Yeah, if you don't need to find a way to express this in DWARF, then adding a 
type to RestoreType would be very simple.  lldb maps all the different unwind 
sources (debug_frame, eh_frame, arm index, compact unwind, assembly instruction 
scanning) into its internal intermediate representation (UnwindPlan) - so if 
you had an assembly-scanning unwind implementation for your target, you could 
add the appropriate RestoreType's.  There are also architectural default unwind 
plans that are provided by the ABI plugin, both a default one (usually 
appropriate for frames up the stack) and an unwind plan that is valid at the 
first instruction of a function.  These are good starting points for a new 
port, where you won't step through the prologue/epilogue correctly, but once 
you're in the middle of a function they can do a correct unwind on most 
architectures.

J

> On Mar 5, 2019, at 12:09 AM, Thomas Goodfellow <thomas.goodfel...@gmail.com> 
> wrote:
> 
> Hi Jason
> 
> Thanks for the advice - I've been surprised overall how capable DWARF
> expressions are so wouldn't have been surprised to learn that there is
> also a category of pseudo-variables (not that I can think of any
> others, or other circumstances where it would be useful: the usual
> combined code/data stack is ubiquitous). The RestoreType suggestion is
> interesting as it might be a less-intrusive change.
> 
> Cheers,
> Tom
> 
> On Mon, 4 Mar 2019 at 22:05, Jason Molenda <jmole...@apple.com> wrote:
>> 
>> Hi Tom, interesting problem you're working on there.
>> 
>> I'm not sure any of the DWARF expression operators would work here.  You 
>> want to have an expression that works for a given frame, saying "to find the 
>> caller's pc value, look at the saved-pc stack, third entry from the bottom 
>> of that stack."  But that would require generating a different DWARF 
>> expression for the frame each time it shows up in a backtrace - which is 
>> unlike lldb's normal design of having an UnwindPlan for a function which is 
>> computed once and reused for the duration of the debug session.
>> 
>> I supposed you could add a user-defined DW_OP which means "get the current 
>> stack frame number" and then have your expression deref the emulated 
>> saved-pc stack to get the value?
>> 
>> lldb uses an intermediate representation of unwind information (UnwindPlan) 
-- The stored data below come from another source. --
-- ==== Sys2Proof/Laws/Frames.lean ====
section
/-! SUPPORT. What each operation of the machine leaves alone: one lemma per operation and untouched field. -/

namespace Sys2Proof.Machine

set_option linter.unusedTactic false
set_option linter.unreachableTactic false
set_option linter.unnecessarySeqFocus false
set_option linter.unusedSimpArgs false
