-- ==== Sys2Proof/Laws/Lines.lean ====
section
/-! SUPPORT. What each operation of the machine leaves alone in the two line engines: the operations that touch nothing of an
engine but its break-pending flag, and the operations that keep both line states. -/

namespace Sys2Proof.Machine

set_option linter.unusedTactic false
set_option linter.unreachableTactic false
set_option linter.unnecessarySeqFocus false
set_option linter.unusedSimpArgs false

theorem Engine.eq_of_unbroken {e f : Engine} (h : e.unbroken = f.unbroken) : e = { f with breakPending := e.breakPending } := by
  cases e; cases f; simp [Engine.unbroken] at h ⊢; exact h

/-- What an update of one engine keeps, it keeps of both. -/
theorem modEng_keeps {β : Type} {s : State} {X Y : LineId} {f : Engine → Engine} (_ : Unit) (F : Engine → β) (h : ∀ e, F (f e) = F e) :
    F ((s.modEng X f).eng Y) = F (s.eng Y) := by
  cases X <;> cases Y <;> first | exact h _ | rfl

/-- An update of one engine that keeps its line state keeps both line states. -/
@[simp] theorem modEng_lineState (s : State) (X Y : LineId) (f : Engine → Engine) (h : ∀ e, (f e).state = e.state) :
    ((s.modEng X f).eng Y).state = (s.eng Y).state := modEng_keeps () Engine.state h

@[simp] theorem disengage_eng (s : State) (X Y : LineId) : (s.disengage X).eng Y = s.eng Y := by cases Y <;> rfl
@[simp] theorem modEng_countIdle_state (s : State) (X Y : LineId) :
    ((s.modEng X Engine.countIdle).eng Y).state = (s.eng Y).state := modEng_keeps () Engine.state (fun _ => rfl)
@[simp] theorem modEng_tick_state (s : State) (X Y : LineId) :
    ((s.modEng X Engine.tick).eng Y).state = (s.eng Y).state := modEng_keeps () Engine.state (fun _ => rfl)

@[simp] theorem foldl_notify_eng {α : Type} (f : α → Notice) (l : List α) (s : State) (Y : LineId) :
    (l.foldl (fun s a => s.notify (f a)) s).eng Y = s.eng Y := by cases Y <;> simp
>> which will use a DWARF expression, but you could also add an entry to 
>> UnwindPlan::Row::RegisterLocation::RestoreType which handled this, I suppose.
>> 
>> 
>>> On Mar 4, 2019, at 2:46 AM, Thomas Goodfellow via lldb-dev 
>>> <lldb-dev@lists.llvm.org> wrote:
>>> 
>>> I'm adding LLDB support for an unconventional platform which uses two
>>> stacks: one purely for return addresses and another for frame context
>>> (spilled registers, local variables, etc). There is no explicit link
>>> between the two stacks, i.e. the frame context doesn't include any
>>> pointer or index to identify the return address: the epilog for a
>>> subroutine amounts to unwinding the frame context then finally popping
>>> the top return address from the return stack. It has some resemblance
>>> to the Intel CET scheme of shadow stacks, but without the primary
>>> stack having a copy of the return address.
>>> 
>>> I can extend the emulation of the platform to better support LLDB. For
>>> example while the real hardware platform provides no access to the
>>> return address stack the emulation can expose it in the memory map,
>>> provide an additional debug register for querying it, etc, which DWARF
>>> expressions could then extract return addresses from. However doing
>>> this seems to require knowing the frame number and I haven't found a
>>> way of doing this (a pseudo-register manipulated by DWARF expressions
>>> worked but needed some LLDB hacks to sneak it through the existing
>>> link register handling, also seemed likely to be unstable against LLDB
>>> implementation changes)
>>> 
>>> Is there a way to access the call frame number (or a reliable proxy)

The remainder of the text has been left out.